Join us for National Dump the Pump Day, Thursday June 16 2011.

On Thursday, June 16 Reconnect Rochester and the people of Rochester NY, will join the rest of the country for National Dump the Pump Day. We will leave our cars in the driveway and instead use public transit. Share this on Facebook and let your family, friends, co-workers, and employers know.

Useful Information:

Use Google Transit external link to plan your trip.

Find RTS schedules & route maps external link.

RTS Fares:
Adults : $1.00
All-Day Unlimited Freedom Pass : $3.00
Adult 5–Day Unlimited Freedom Pass : $14.00
Adult 31-Day Unlimited Freedom Pass : $56
Children age 6-11 : $0.50
Children age 5 and under : FREE
Senior/Disabled : $0.50
Senior/Disabled 1-Day Unlimited Pass : $1.50
Senior/Disabled 5–Day Unlimited Pass : $7.00
Senior/Disabled 31-Day Unlimited Pass : $28

For more information: www.rgrta.org/CommuterResources external link

or leave a comment below with any question you might have about riding RTS. We will get you an answer.

Let’s ride!


  1. I don’t think that hostility toward “Giant SUVs” has anything to do with support for mass transit. I own a Chevy Suburban, but I take the bus or the train to work every day, and I support more mass transit. You shouldn’t attack some of your supporters.

  2. Did you know that some experts (Terry Tamminem, former Sec. of the EPA in California, for example) suggest that the real cost of gasoline (taking subsidies, tax breaks, environmental costs, etc. into account) is actually $7 a gallon more than the pump price? So with gasoline here now at about $3.80, this would mean the real cost is $10.80.

  3. @Bill, so as an SUV owner you wouldn’t want anyone taking a stand against the building of more giant SUV’s? Fair enough. What if we change the wording to “Gas Guzzling”? Less offensive? Done.

    Hey, we’re open to suggestions. This is an open source project.

  4. Gas-guzzling is the same. If people are willing to pay for the gas, then why not? Like I said, I take the bus or the train to work every day, and my wife and I only have one vehicle–a Chevy Suburban. So it’s possible to support and use mass transit but also to believe that people should be able to purchase whatever type of vehicle they want. Gas-guzzlers aren’t the enemy.

  5. @Bill, we totally agree that “driving an automobile” and “supporting mass transit” are not mutually exclusive. Most everyone in this group drives. But I think we’ll have to agree to disagree on your point that carbon fuel consumption is not a problem. We can always do better when it comes to doing more with less. But please please please know that no one is putting the blame on you (the end-user/driver). We are to a large extent products of our society and the policies that shape that society. On the other hand, we as citizens can do more to influence policy. Reconnect Rochester does not accept that things are the way they are and that’s just how it is.
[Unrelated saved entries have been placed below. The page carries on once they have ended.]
/-! The bus port. -/

@[simp] theorem recordBusError_params (s : State) : (recordBusError s).params = s.params := rfl
@[simp] theorem recordBusError_regs (s : State) : (recordBusError s).regs = s.regs := rfl
@[simp] theorem recordBusError_irqEn (s : State) : (recordBusError s).irqEn = s.irqEn := rfl
@[simp] theorem recordBusError_done (s : State) : (recordBusError s).done = s.done := rfl
@[simp] theorem recordBusError_err (s : State) : (recordBusError s).err = s.err := rfl
@[simp] theorem recordBusError_ovr (s : State) : (recordBusError s).ovr = s.ovr := rfl
@[simp] theorem recordBusError_werr (s : State) : (recordBusError s).werr = s.werr := rfl
@[simp] theorem recordBusError_z (s : State) : (recordBusError s).z = s.z := rfl
@[simp] theorem recordBusError_one (s : State) : (recordBusError s).one = s.one := rfl
@[simp] theorem recordBusError_neg (s : State) : (recordBusError s).neg = s.neg := rfl
@[simp] theorem recordBusError_errInfo (s : State) : (recordBusError s).errInfo = s.errInfo := rfl
@[simp] theorem recordBusError_cmdLast (s : State) : (recordBusError s).cmdLast = s.cmdLast := rfl
@[simp] theorem recordBusError_cmdSeq (s : State) : (recordBusError s).cmdSeq = s.cmdSeq := rfl
@[simp] theorem recordBusError_phase (s : State) : (recordBusError s).phase = s.phase := rfl
@[simp] theorem recordBusError_faults (s : State) : (recordBusError s).faults = { s.faults with busError := true } := rfl
@[simp] theorem recordBusError_draws (s : State) : (recordBusError s).draws = s.draws := rfl
@[simp] theorem recordBusError_answer (s : State) : (recordBusError s).answer = s.answer := rfl
@[simp] theorem recordBusError_schedule (s : State) : (recordBusError s).schedule = s.schedule := rfl
@[simp] theorem answerWith_params (a : Answer) (s : State) : (answerWith a s).params = s.params := rfl
@[simp] theorem answerWith_regs (a : Answer) (s : State) : (answerWith a s).regs = s.regs := rfl
@[simp] theorem answerWith_irqEn (a : Answer) (s : State) : (answerWith a s).irqEn = s.irqEn := rfl
@[simp] theorem answerWith_done (a : Answer) (s : State) : (answerWith a s).done = s.done := rfl
@[simp] theorem answerWith_err (a : Answer) (s : State) : (answerWith a s).err = s.err := rfl
@[simp] theorem answerWith_ovr (a : Answer) (s : State) : (answerWith a s).ovr = s.ovr := rfl
@[simp] theorem answerWith_werr (a : Answer) (s : State) : (answerWith a s).werr = s.werr := rfl
@[simp] theorem answerWith_z (a : Answer) (s : State) : (answerWith a s).z = s.z := rfl
@[simp] theorem answerWith_one (a : Answer) (s : State) : (answerWith a s).one = s.one := rfl
@[simp] theorem answerWith_neg (a : Answer) (s : State) : (answerWith a s).neg = s.neg := rfl
@[simp] theorem answerWith_errInfo (a : Answer) (s : State) : (answerWith a s).errInfo = s.errInfo := rfl
@[simp] theorem answerWith_cmdLast (a : Answer) (s : State) : (answerWith a s).cmdLast = s.cmdLast := rfl
@[simp] theorem answerWith_cmdSeq (a : Answer) (s : State) : (answerWith a s).cmdSeq = s.cmdSeq := rfl
@[simp] theorem answerWith_phase (a : Answer) (s : State) : (answerWith a s).phase = s.phase := rfl
@[simp] theorem answerWith_faults (a : Answer) (s : State) : (answerWith a s).faults = s.faults := rfl
@[simp] theorem answerWith_draws (a : Answer) (s : State) : (answerWith a s).draws = s.draws := rfl
@[simp] theorem answerWith_answer (a : Answer) (s : State) : (answerWith a s).answer = some a := rfl
@[simp] theorem answerWith_schedule (a : Answer) (s : State) : (answerWith a s).schedule = s.schedule := rfl

/-! The writes of a commit change the register file alone. -/

@[simp] theorem applyWrites_params (ws : List (RegNum × Int)) (s : State) : (applyWrites ws s).params = s.params := by
  induction ws generalizing s with
  | nil => rfl
  | cons w ws ih => simp [applyWrites, ih]
@[simp] theorem applyWrites_irqEn (ws : List (RegNum × Int)) (s : State) : (applyWrites ws s).irqEn = s.irqEn := by
  induction ws generalizing s with
  | nil => rfl
  | cons w ws ih => simp [applyWrites, ih]
@[simp] theorem applyWrites_done (ws : List (RegNum × Int)) (s : State) : (applyWrites ws s).done = s.done := by
  induction ws generalizing s with
  | nil => rfl
  | cons w ws ih => simp [applyWrites, ih]
@[simp] theorem applyWrites_err (ws : List (RegNum × Int)) (s : State) : (applyWrites ws s).err = s.err := by
  induction ws generalizing s with
  | nil => rfl
  | cons w ws ih => simp [applyWrites, ih]
@[simp] theorem applyWrites_ovr (ws : List (RegNum × Int)) (s : State) : (applyWrites ws s).ovr = s.ovr := by
  induction ws generalizing s with
  | nil => rfl
  | cons w ws ih => simp [applyWrites, ih]
@[simp] theorem applyWrites_werr (ws : List (RegNum × Int)) (s : State) : (applyWrites ws s).werr = s.werr := by
  induction ws generalizing s with
  | nil => rfl
  | cons w ws ih => simp [applyWrites, ih]
@[simp] theorem applyWrites_z (ws : List (RegNum × Int)) (s : State) : (applyWrites ws s).z = s.z := by
  induction ws generalizing s with
  | nil => rfl
  | cons w ws ih => simp [applyWrites, ih]
@[simp] theorem applyWrites_one (ws : List (RegNum × Int)) (s : State) : (applyWrites ws s).one = s.one := by
  induction ws generalizing s with
  | nil => rfl
  | cons w ws ih => simp [applyWrites, ih]
@[simp] theorem applyWrites_neg (ws : List (RegNum × Int)) (s : State) : (applyWrites ws s).neg = s.neg := by
  induction ws generalizing s with
  | nil => rfl
  | cons w ws ih => simp [applyWrites, ih]
@[simp] theorem applyWrites_errInfo (ws : List (RegNum × Int)) (s : State) : (applyWrites ws s).errInfo = s.errInfo := by
  induction ws generalizing s with
  | nil => rfl
  | cons w ws ih => simp [applyWrites, ih]
@[simp] theorem applyWrites_cmdLast (ws : List (RegNum × Int)) (s : State) : (applyWrites ws s).cmdLast = s.cmdLast := by
  induction ws generalizing s with
  | nil => rfl
  | cons w ws ih => simp [applyWrites, ih]
@[simp] theorem applyWrites_cmdSeq (ws : List (RegNum × Int)) (s : State) : (applyWrites ws s).cmdSeq = s.cmdSeq := by
  induction ws generalizing s with
  | nil => rfl
  | cons w ws ih => simp [applyWrites, ih]
@[simp] theorem applyWrites_phase (ws : List (RegNum × Int)) (s : State) : (applyWrites ws s).phase = s.phase := by
  induction ws generalizing s with
  | nil => rfl
  | cons w ws ih => simp [applyWrites, ih]
@[simp] theorem applyWrites_faults (ws : List (RegNum × Int)) (s : State) : (applyWrites ws s).faults = s.faults := by
  induction ws generalizing s with
  | nil => rfl
  | cons w ws ih => simp [applyWrites, ih]
@[simp] theorem applyWrites_draws (ws : List (RegNum × Int)) (s : State) : (applyWrites ws s).draws = s.draws := by
  induction ws generalizing s with
  | nil => rfl
  | cons w ws ih => simp [applyWrites, ih]
@[simp] theorem applyWrites_answer (ws : List (RegNum × Int)) (s : State) : (applyWrites ws s).answer = s.answer := by
  induction ws generalizing s with
  | nil => rfl
  | cons w ws ih => simp [applyWrites, ih]
@[simp] theorem applyWrites_schedule (ws : List (RegNum × Int)) (s : State) : (applyWrites ws s).schedule = s.schedule := by
  induction ws generalizing s with
  | nil => rfl
  | cons w ws ih => simp [applyWrites, ih]

/-! A commit (10_state.md R42). -/

@[simp] theorem commit_params (ws : List (RegNum × Int)) (p : Option Int) (s : State) : (commit ws p s).params = s.params := by
  simp [commit]
@[simp] theorem commit_irqEn (ws : List (RegNum × Int)) (p : Option Int) (s : State) : (commit ws p s).irqEn = s.irqEn := by
  simp [commit]
@[simp] theorem commit_done (ws : List (RegNum × Int)) (p : Option Int) (s : State) : (commit ws p s).done = true := by
  simp [commit]
@[simp] theorem commit_err (ws : List (RegNum × Int)) (p : Option Int) (s : State) : (commit ws p s).err = s.err := by
  simp [commit]
@[simp] theorem commit_ovr (ws : List (RegNum × Int)) (p : Option Int) (s : State) : (commit ws p s).ovr = s.ovr := by
  simp [commit]
@[simp] theorem commit_werr (ws : List (RegNum × Int)) (p : Option Int) (s : State) : (commit ws p s).werr = s.werr := by
  simp [commit]
@[simp] theorem commit_errInfo (ws : List (RegNum × Int)) (p : Option Int) (s : State) : (commit ws p s).errInfo = s.errInfo := by
  simp [commit]
@[simp] theorem commit_cmdLast (ws : List (RegNum × Int)) (p : Option Int) (s : State) : (commit ws p s).cmdLast = s.cmdLast := by
  simp [commit]
@[simp] theorem commit_cmdSeq (ws : List (RegNum × Int)) (p : Option Int) (s : State) : (commit ws p s).cmdSeq = s.cmdSeq := by
  simp [commit]
@[simp] theorem commit_phase (ws : List (RegNum × Int)) (p : Option Int) (s : State) : (commit ws p s).phase = s.phase := by
  simp [commit]
@[simp] theorem commit_faults (ws : List (RegNum × Int)) (p : Option Int) (s : State) : (commit ws p s).faults = s.faults := by
  simp [commit]
@[simp] theorem commit_draws (ws : List (RegNum × Int)) (p : Option Int) (s : State) : (commit ws p s).draws = s.draws := by
  simp [commit]
@[simp] theorem commit_answer (ws : List (RegNum × Int)) (p : Option Int) (s : State) : (commit ws p s).answer = s.answer := by
  simp [commit]
@[simp] theorem commit_schedule (ws : List (RegNum × Int)) (p : Option Int) (s : State) : (commit ws p s).schedule = s.schedule := by
  simp [commit]

/-! Reading a register after one was replaced. -/

@[simp] theorem getReg_setReg_self (i : RegNum) (r : Reg) (s : State) : getReg i (setReg i r s) = r := by
  simp [getReg, setReg]

@[simp] theorem getReg_setReg_ne {i j : RegNum} (h : j ≠ i) (r : Reg) (s : State) :
    getReg j (setReg i r s) = getReg j s := by
  have h' : i.toNat ≠ j.toNat := fun e => h (BitVec.eq_of_toNat_eq e.symm)
  simp [getReg, setReg, h']

theorem getReg_setReg (i j : RegNum) (r : Reg) (s : State) :
    getReg j (setReg i r s) = if j = i then r else getReg j s := by
  by_cases h : j = i
  · subst h; simp
  · simp [h]

/-- Registers are read from the register file alone. -/
theorem getReg_congr {s t : State} (h : t.regs = s.regs) (i : RegNum) : getReg i t = getReg i s := by
  simp [getReg, h]

/-- Two states whose registers read the same have the same register file. -/
theorem regs_eq_of_getReg {s t : State} (h : ∀ i : RegNum, getReg i t = getReg i s) : t.regs = s.regs := by
  apply Vector.ext
  intro k hk
  have := h (BitVec.ofNat 4 k)
  simp only [getReg, BitVec.toNat_ofNat, Nat.mod_eq_of_lt hk] at this
  exact this

end Sys2Proof.Machine
end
  6. You know, you don’t have to ride RTS to Dump The Pump tomorrow. You can bike, walk, skateboard, carpool… even work from home. The weather is looking fine (minus a possible PM thunderstorm).

  7. No one really pays their share for the privilege to drive, nor is payment all that is necessary to obtain the privilege. I am an avid cyclist and my bike is my primary mode of transportation. However, the social stigma surrounding commuter cycling makes this quite difficult. I bare the wrath of intolerant drivers and get overlooked for jobs. Moreover, I would enjoy building and operating an electric-human hybrid bike, but policy is only now legalizing such a device and only in a restricted form. So the reality is, not everyone can chose the mode of transportation they desire. It is not simply a matter of paying for it. Rather, it is a matter of acceptance and support, which may always change.

  8. It certainly should change. I find it hard to believe and very upsetting that there is a stigma surrounding commuter biking. People should be happy that you’re commuting using a non-polluting source.